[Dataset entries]
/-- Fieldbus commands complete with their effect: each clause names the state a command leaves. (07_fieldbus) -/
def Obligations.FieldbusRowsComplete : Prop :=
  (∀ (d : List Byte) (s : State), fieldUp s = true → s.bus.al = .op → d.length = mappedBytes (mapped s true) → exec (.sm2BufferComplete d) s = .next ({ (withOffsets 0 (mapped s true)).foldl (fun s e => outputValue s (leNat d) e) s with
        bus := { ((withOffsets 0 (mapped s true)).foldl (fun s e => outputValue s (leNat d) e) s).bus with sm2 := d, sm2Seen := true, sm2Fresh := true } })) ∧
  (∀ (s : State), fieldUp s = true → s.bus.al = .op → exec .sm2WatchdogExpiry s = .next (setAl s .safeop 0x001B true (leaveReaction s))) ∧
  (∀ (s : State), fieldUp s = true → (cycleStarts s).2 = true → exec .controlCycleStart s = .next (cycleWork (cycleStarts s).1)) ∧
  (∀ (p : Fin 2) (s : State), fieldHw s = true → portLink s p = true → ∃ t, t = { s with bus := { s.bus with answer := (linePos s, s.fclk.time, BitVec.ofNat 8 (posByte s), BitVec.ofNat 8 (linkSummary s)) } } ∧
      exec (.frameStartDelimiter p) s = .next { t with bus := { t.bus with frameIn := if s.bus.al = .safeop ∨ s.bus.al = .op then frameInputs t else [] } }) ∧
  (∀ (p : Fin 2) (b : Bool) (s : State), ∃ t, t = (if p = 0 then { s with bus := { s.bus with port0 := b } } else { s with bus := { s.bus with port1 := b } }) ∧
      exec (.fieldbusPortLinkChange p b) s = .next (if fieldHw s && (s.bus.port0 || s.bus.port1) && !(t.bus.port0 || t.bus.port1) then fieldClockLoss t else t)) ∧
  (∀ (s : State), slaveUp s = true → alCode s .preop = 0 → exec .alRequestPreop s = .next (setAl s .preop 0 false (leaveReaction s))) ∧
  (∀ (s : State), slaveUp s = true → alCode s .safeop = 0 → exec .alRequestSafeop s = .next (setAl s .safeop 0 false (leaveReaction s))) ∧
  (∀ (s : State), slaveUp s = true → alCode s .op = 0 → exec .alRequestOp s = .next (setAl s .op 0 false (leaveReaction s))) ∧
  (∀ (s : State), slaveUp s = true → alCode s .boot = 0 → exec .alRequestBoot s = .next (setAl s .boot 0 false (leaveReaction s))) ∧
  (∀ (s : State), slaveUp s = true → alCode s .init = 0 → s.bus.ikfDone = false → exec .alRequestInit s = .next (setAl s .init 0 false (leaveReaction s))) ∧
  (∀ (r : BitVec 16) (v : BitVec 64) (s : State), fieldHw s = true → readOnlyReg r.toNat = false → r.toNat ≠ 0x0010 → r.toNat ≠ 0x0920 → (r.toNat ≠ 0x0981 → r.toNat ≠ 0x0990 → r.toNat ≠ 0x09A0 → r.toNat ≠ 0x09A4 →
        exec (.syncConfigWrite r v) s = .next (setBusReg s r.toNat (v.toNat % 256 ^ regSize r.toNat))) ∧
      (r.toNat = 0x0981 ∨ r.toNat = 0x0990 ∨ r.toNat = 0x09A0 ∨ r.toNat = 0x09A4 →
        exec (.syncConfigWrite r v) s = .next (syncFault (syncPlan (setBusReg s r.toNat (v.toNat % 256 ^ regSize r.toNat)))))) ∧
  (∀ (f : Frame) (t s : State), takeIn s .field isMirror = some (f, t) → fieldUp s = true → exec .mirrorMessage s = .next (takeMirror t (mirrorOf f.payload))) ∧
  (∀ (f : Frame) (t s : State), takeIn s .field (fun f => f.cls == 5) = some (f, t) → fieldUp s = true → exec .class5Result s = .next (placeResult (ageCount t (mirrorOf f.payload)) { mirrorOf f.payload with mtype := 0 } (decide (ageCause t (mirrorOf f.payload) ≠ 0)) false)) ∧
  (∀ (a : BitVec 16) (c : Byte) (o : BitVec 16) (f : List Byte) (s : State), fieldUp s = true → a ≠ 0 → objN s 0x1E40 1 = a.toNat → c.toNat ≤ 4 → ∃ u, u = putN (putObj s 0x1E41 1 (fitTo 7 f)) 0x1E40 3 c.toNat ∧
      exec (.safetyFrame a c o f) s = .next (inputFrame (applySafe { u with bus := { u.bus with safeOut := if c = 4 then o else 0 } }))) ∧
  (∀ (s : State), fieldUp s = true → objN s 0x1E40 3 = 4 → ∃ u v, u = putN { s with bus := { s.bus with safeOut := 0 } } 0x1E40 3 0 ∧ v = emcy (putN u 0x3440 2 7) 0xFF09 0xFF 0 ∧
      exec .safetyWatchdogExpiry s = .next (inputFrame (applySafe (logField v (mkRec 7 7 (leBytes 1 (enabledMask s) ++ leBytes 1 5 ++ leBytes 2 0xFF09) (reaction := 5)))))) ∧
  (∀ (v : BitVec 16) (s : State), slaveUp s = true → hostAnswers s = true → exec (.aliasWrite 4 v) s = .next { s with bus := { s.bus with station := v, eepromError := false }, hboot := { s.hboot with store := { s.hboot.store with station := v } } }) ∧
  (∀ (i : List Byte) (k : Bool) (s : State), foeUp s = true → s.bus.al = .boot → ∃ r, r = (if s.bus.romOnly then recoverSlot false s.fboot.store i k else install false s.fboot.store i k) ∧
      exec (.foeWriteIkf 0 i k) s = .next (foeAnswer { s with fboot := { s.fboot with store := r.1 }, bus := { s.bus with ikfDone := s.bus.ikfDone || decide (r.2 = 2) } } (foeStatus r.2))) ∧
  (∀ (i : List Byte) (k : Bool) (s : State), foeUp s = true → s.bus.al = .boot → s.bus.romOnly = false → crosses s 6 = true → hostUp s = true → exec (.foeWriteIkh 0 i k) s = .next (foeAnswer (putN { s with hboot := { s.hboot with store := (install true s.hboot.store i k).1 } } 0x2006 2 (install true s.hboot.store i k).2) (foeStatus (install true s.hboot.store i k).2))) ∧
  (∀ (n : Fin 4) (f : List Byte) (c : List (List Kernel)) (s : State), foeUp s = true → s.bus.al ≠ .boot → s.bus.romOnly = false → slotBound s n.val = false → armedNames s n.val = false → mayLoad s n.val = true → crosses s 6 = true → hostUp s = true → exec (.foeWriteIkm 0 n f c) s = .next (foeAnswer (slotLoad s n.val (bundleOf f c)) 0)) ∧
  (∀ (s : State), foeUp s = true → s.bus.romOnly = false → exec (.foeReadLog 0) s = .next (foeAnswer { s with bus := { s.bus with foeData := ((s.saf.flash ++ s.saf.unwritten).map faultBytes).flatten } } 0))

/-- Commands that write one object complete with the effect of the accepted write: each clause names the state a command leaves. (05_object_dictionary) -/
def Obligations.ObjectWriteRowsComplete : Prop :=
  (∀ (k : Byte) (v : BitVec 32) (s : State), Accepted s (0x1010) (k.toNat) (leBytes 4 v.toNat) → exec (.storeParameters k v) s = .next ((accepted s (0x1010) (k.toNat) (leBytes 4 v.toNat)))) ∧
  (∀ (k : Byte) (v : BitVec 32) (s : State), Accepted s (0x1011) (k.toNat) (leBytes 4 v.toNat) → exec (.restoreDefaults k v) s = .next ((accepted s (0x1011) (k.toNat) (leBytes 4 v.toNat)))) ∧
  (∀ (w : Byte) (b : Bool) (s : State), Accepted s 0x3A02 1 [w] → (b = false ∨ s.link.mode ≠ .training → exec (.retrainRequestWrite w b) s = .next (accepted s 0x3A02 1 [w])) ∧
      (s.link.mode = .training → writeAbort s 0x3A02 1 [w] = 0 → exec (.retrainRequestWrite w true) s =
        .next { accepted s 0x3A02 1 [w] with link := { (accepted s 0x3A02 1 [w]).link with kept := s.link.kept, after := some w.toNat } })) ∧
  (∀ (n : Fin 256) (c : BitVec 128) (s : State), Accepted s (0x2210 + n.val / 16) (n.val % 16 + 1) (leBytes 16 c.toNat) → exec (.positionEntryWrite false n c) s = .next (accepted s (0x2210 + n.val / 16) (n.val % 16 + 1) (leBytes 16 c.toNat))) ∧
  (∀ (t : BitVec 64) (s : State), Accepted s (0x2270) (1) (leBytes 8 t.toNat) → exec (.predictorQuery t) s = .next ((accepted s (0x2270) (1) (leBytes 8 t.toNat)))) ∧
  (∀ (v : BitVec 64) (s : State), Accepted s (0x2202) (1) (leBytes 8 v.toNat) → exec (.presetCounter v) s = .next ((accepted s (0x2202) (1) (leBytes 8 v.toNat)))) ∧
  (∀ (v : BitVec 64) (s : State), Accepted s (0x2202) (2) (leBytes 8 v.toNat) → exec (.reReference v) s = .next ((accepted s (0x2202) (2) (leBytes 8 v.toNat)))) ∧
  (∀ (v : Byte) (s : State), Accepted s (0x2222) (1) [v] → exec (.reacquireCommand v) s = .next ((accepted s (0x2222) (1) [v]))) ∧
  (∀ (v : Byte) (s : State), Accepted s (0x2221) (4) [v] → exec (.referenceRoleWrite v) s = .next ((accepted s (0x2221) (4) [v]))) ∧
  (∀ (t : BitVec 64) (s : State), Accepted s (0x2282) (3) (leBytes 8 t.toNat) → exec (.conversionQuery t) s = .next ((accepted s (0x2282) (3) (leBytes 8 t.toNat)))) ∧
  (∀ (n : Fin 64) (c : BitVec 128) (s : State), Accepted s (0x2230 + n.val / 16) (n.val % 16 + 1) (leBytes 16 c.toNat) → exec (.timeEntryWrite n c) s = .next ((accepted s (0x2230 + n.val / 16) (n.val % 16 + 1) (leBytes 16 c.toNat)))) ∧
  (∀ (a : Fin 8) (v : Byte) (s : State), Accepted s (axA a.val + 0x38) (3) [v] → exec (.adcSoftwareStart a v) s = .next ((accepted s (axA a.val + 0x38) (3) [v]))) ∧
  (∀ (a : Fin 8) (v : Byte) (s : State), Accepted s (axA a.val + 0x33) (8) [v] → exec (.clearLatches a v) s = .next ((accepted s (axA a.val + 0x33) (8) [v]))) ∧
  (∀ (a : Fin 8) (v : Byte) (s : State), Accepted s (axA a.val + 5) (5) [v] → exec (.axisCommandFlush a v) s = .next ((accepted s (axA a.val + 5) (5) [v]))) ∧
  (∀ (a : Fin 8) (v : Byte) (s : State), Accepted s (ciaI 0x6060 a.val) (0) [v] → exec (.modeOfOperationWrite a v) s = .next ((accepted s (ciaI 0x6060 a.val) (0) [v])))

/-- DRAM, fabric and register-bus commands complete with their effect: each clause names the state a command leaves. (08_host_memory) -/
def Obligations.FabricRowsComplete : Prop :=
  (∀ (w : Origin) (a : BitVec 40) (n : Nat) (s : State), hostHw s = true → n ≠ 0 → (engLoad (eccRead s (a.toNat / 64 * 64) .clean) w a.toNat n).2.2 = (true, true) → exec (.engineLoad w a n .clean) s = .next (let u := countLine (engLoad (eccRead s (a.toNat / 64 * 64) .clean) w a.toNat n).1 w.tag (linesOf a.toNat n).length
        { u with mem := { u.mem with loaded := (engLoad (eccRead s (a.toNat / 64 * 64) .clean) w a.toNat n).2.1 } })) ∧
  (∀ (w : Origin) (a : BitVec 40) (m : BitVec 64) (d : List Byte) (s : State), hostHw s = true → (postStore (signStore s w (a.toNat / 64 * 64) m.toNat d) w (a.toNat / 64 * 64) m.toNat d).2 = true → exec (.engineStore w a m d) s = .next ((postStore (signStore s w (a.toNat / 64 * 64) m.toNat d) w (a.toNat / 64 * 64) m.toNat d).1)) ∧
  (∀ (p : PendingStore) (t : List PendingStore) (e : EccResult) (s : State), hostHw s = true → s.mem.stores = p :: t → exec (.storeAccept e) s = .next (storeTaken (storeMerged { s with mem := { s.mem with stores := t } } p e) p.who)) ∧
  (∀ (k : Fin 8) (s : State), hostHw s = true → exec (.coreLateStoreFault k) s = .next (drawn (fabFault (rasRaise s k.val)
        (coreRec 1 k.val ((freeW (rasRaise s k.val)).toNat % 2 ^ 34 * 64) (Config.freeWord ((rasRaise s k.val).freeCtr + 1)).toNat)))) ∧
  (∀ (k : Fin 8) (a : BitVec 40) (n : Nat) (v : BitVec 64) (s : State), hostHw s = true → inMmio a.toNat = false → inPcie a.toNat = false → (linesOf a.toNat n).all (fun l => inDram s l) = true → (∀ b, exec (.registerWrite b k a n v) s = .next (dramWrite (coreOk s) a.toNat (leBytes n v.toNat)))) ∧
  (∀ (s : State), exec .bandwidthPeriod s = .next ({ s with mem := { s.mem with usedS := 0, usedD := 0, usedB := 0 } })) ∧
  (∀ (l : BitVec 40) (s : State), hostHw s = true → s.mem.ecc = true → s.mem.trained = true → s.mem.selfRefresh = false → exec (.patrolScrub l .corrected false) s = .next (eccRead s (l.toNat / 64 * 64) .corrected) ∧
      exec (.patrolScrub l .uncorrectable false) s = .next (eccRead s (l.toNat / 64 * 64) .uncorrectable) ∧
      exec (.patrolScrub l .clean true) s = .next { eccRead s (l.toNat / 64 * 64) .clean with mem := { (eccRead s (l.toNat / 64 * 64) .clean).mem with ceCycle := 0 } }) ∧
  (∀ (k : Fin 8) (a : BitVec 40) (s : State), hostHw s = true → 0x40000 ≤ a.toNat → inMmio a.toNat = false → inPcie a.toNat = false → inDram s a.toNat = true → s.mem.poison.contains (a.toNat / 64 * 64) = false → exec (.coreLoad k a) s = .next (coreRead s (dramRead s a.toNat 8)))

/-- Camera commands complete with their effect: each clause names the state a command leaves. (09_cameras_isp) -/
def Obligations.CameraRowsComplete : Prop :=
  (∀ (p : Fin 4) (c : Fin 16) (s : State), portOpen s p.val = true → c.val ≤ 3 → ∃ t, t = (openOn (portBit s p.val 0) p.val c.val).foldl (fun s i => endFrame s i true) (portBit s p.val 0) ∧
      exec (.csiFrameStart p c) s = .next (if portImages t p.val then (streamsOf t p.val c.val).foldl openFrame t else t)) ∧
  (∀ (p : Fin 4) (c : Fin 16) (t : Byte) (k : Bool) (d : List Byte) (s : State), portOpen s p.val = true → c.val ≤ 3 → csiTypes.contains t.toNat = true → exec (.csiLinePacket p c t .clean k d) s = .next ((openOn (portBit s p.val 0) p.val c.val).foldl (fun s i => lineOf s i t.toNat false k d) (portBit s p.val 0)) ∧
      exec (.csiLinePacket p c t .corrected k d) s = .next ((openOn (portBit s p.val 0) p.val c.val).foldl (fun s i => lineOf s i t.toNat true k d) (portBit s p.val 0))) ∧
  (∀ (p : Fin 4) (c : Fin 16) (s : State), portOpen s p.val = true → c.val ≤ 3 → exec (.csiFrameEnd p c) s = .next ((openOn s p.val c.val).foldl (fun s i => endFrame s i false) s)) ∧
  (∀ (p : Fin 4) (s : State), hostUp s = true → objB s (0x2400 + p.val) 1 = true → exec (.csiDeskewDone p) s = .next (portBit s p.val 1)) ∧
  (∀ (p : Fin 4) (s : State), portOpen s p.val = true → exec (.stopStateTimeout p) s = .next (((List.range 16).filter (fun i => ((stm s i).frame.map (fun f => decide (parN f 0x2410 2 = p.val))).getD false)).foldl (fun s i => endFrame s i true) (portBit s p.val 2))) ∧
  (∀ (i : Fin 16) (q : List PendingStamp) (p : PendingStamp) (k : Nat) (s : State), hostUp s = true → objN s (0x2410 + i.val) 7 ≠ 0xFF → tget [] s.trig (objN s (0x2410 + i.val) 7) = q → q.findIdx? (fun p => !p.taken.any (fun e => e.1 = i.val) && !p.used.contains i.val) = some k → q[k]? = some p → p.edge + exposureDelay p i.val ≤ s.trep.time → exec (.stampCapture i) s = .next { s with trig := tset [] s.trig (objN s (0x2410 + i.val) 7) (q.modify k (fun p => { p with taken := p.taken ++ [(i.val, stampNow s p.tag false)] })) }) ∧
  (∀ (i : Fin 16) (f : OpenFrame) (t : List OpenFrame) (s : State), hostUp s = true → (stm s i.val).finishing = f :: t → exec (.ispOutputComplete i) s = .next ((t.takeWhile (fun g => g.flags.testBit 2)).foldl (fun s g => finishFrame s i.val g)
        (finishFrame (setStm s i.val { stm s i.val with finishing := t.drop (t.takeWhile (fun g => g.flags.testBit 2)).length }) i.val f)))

YOUR TASK
In the data above, find the line with "leaves. (05_object_dictionary) -/" and the line with "(1) (leBytes 8 v.toNat)))) ∧". Retype both, plus every line between them, exactly.

YOUR RESPONSE
/-- Commands that write one object complete with the effect of the accepted write: each clause names the state a command leaves. (05_object_dictionary) -/
def Obligations.ObjectWriteRowsComplete : Prop :=
  (∀ (k : Byte) (v : BitVec 32) (s : State), Accepted s (0x1010) (k.toNat) (leBytes 4 v.toNat) → exec (.storeParameters k v) s = .next ((accepted s (0x1010) (k.toNat) (leBytes 4 v.toNat)))) ∧
  (∀ (k : Byte) (v : BitVec 32) (s : State), Accepted s (0x1011) (k.toNat) (leBytes 4 v.toNat) → exec (.restoreDefaults k v) s = .next ((accepted s (0x1011) (k.toNat) (leBytes 4 v.toNat)))) ∧
  (∀ (w : Byte) (b : Bool) (s : State), Accepted s 0x3A02 1 [w] → (b = false ∨ s.link.mode ≠ .training → exec (.retrainRequestWrite w b) s = .next (accepted s 0x3A02 1 [w])) ∧
      (s.link.mode = .training → writeAbort s 0x3A02 1 [w] = 0 → exec (.retrainRequestWrite w true) s =
        .next { accepted s 0x3A02 1 [w] with link := { (accepted s 0x3A02 1 [w]).link with kept := s.link.kept, after := some w.toNat } })) ∧
  (∀ (n : Fin 256) (c : BitVec 128) (s : State), Accepted s (0x2210 + n.val / 16) (n.val % 16 + 1) (leBytes 16 c.toNat) → exec (.positionEntryWrite false n c) s = .next (accepted s (0x2210 + n.val / 16) (n.val % 16 + 1) (leBytes 16 c.toNat))) ∧
  (∀ (t : BitVec 64) (s : State), Accepted s (0x2270) (1) (leBytes 8 t.toNat) → exec (.predictorQuery t) s = .next ((accepted s (0x2270) (1) (leBytes 8 t.toNat)))) ∧
  (∀ (v : BitVec 64) (s : State), Accepted s (0x2202) (1) (leBytes 8 v.toNat) → exec (.presetCounter v) s = .next ((accepted s (0x2202) (1) (leBytes 8 v.toNat)))) ∧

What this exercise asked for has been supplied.